Class Label | Precision | Recall | F-measure |
---|---|---|---|
E-scooter rider | 0.95 | 0.91 | 0.93 |
Non rider | 0.98 | 0.99 | 0.98 |
Accuracy | 0.975 |
These results show that we have precision and recall both over 0.9 for both classes. With an F-measure of around 0.9, our trained version of MobileNetV2 can differentiate between the two classes well. The overall accuracy of MobileNetV2 on this test sample is around 97.5%. We show some of our outputs in Fig. 7.
VI CONCLUSIONS
This paper proposes a classification approach and introduces a novel benchmark dataset for e-scooter riders in naturalistic traffic scenes. We exploit an existing classifier, YOLOv3, and train MobileNetV2 to distinguish between e-scooter riders and other pedestrians. We can successfully differentiate between an e-scooter rider and any other pedestrians on the road with this vision approach. Our system produces highly accurate results with precision and recall over 0.9. With this detection system, we aim to help the autonomous driving community study and understand e-scooter riders’ behavior.
To improve our current model, we can train using more data from the cases involving overlapping of e-scooter riders and pedestrians.
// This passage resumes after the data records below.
/-- How an instruction can move the slot. -/
inductive SlotMove (i : Instr) (s t : State) : Prop
  | kept (evs : List OutEvent) (hkind : t.pendKind = s.pendKind) (hrecs : t.pendRecs = s.pendRecs)
      (hout : t.out = s.out ++ evs) (hevs : ∀ e ∈ evs, isCompletion e = false)
  | recorded (fs : Record) (hr : s.reader = .running) (hmany : s.pendKind = .many) (hfs : fs ≠ [])
      (hroom : s.cfg.maxRecords ≠ some s.pendRecs.length) (hkind : t.pendKind = s.pendKind)
      (hrecs : t.pendRecs = s.pendRecs ++ [fs]) (hout : t.out = s.out)
  | filled (bytes : List Byte) (hi : issues i = true) (hfree : s.pendKind = .none) (hst : t.status = some .accepted)
      (hrecs : t.pendRecs = []) (hout : t.out = s.out ++ [.tx bytes])
  | completed (front back : List OutEvent) (e : OutEvent) (hi : i = .timeout ∨ s.reader = .running)
      (hpending : s.pendKind ≠ .none) (hkind : t.pendKind = .none)
      (hrecs : t.pendRecs = [] ∨ (s.pendKind = .one ∧ t.pendRecs = s.pendRecs))
      (hout : t.out = s.out ++ (front ++ e :: back)) (hfront : ∀ x ∈ front, isCompletion x = false)
      (hback : ∀ x ∈ back, isCompletion x = false) (he : isCompletion e = true)
      (hcmd : completionCmd e = some s.pendCmd)
  | abandoned (hi : i = .abandon) (hkind : t.pendKind = .none) (hrecs : t.pendRecs = []) (hout : t.out = s.out)

theorem SlotMove.of_silent {i : Instr} {s t : State} (hkind : t.pendKind = s.pendKind)
    (hrecs : t.pendRecs = s.pendRecs) (hout : t.out = s.out) : SlotMove i s t :=
  .kept [] hkind hrecs (by simp [hout]) nofun

theorem SlotMove.of_emit {i : Instr} {s t : State} {e : OutEvent} (hkind : t.pendKind = s.pendKind)
    (hrecs : t.pendRecs = s.pendRecs) (hout : t.out = s.out ++ [e]) (he : isCompletion e = false) : SlotMove i s t :=
  .kept [e] hkind hrecs hout (by simpa using he)

/-- A delivered frame keeps the slot, adds a record to it, or completes the call (R90, R91). -/
theorem Delivered.slotMove {i : Instr} {s t : State} (h : Delivered s t) (hr : s.reader = .running) :
    SlotMove i s t := by
  cases h with
  | drop r ht | state v ht | error e ht => subst t; exact .of_emit rfl rfl rfl rfl
  | errorFails e he hp ht =>
    subst t; exact .completed [.errorEvt e] [] _ (.inr hr) hp rfl (.inl rfl) rfl (by simp [isCompletion]) nofun rfl rfl
  | doneOne fs hp ht =>
    subst t; exact .completed [] [] _ (.inr hr) (by simp [hp]) rfl (.inr ⟨hp, rfl⟩) rfl nofun nofun rfl rfl
  | doneMany hp ht | overflow hp hm ht =>
    subst t; exact .completed [] [] _ (.inr hr) (by simp [hp]) rfl (.inl rfl) rfl nofun nofun rfl rfl
  | record fs hp hf hm ht => subst t; exact .recorded fs hr hp hf hm rfl rfl rfl

/-- The state TIMEOUT leads to (R95). -/
abbrev timedOut (s : State) : State :=
  failPending .code errTimeout (emit (.errorEvt errTimeout) { s with errCode := errTimeout })

/-- A TIMEOUT fails the call if there is one (R95). -/
theorem SlotMove.of_timeout (s : State) : SlotMove .timeout s (timedOut s) := by
  by_cases hk : s.pendKind = .none
  · exact .of_emit (e := .errorEvt errTimeout) (by simp [hk]) (by simp [hk]) (by simp [hk]) rfl
  · exact .completed [.errorEvt errTimeout] [] (.doneFail s.pendCmd .code errTimeout) (.inl rfl) hk (by simp)
      (.inl (by simp [hk])) (by simp [hk]) (by simp [isCompletion]) nofun rfl rfl

/-- A termination's drop is no completion. -/
theorem partialAtEnd_not_completion (fb : Memory) :
    ∀ x ∈ (if fb = [] then [] else [OutEvent.drop .partialAtEnd]), isCompletion x = false := by
  split <;> simp [isCompletion]

/-- A termination fails the call or leaves it pending (R106, D15). -/
theorem SlotMove.of_terminate {i : Instr} {s : State} (hr : s.reader = .running) : SlotMove i s (terminate s) := by
  by_cases hfails : s.cfg.rejectOnDisconnect = true ∧ s.pendKind ≠ .none
  · rw [terminate_of_fails hfails]
    exact .completed _ [.disconnected] _ (.inr hr) hfails.2 rfl (.inl rfl) (List.append_assoc ..)
      (partialAtEnd_not_completion s.fb) (by simp [isCompletion]) rfl rfl
  · rw [terminate_of_not_fails hfails]
    refine .kept _ rfl rfl (List.append_assoc ..) (List.forall_mem_append.2 ⟨partialAtEnd_not_completion s.fb, ?_⟩)
    simp [isCompletion]

/-- The framer's reset before a delivery changes neither the slot nor the outputs (R67). -/
theorem SlotMove.of_framerReset {i : Instr} {s t : State} (h : SlotMove i (framerReset s) t) : SlotMove i s t := by
  cases h with
  | kept evs hkind hrecs hout hevs => exact .kept evs hkind hrecs hout hevs
  | recorded fs hr hmany hfs hroom hkind hrecs hout => exact .recorded fs hr hmany hfs hroom hkind hrecs hout
  | filled bytes hi hfree hst hrecs hout => exact .filled bytes hi hfree hst hrecs hout
  | completed front back e hi hpending hkind hrecs hout hfront hback he hcmd =>
    exact .completed front back e hi hpending hkind hrecs hout hfront hback he hcmd
  | abandoned hi hkind hrecs hout => exact .abandoned hi hkind hrecs hout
When the e-scooter rider is far and facing away from the camera, the body of the e-scooter hides, making it difficult for the model to classify correctly across frames. We also wish to study particular cases like these. Moreover, in our future work, we aim to build a single neural network as a multiclass classification system to identify various vulnerable road users who use other vehicles.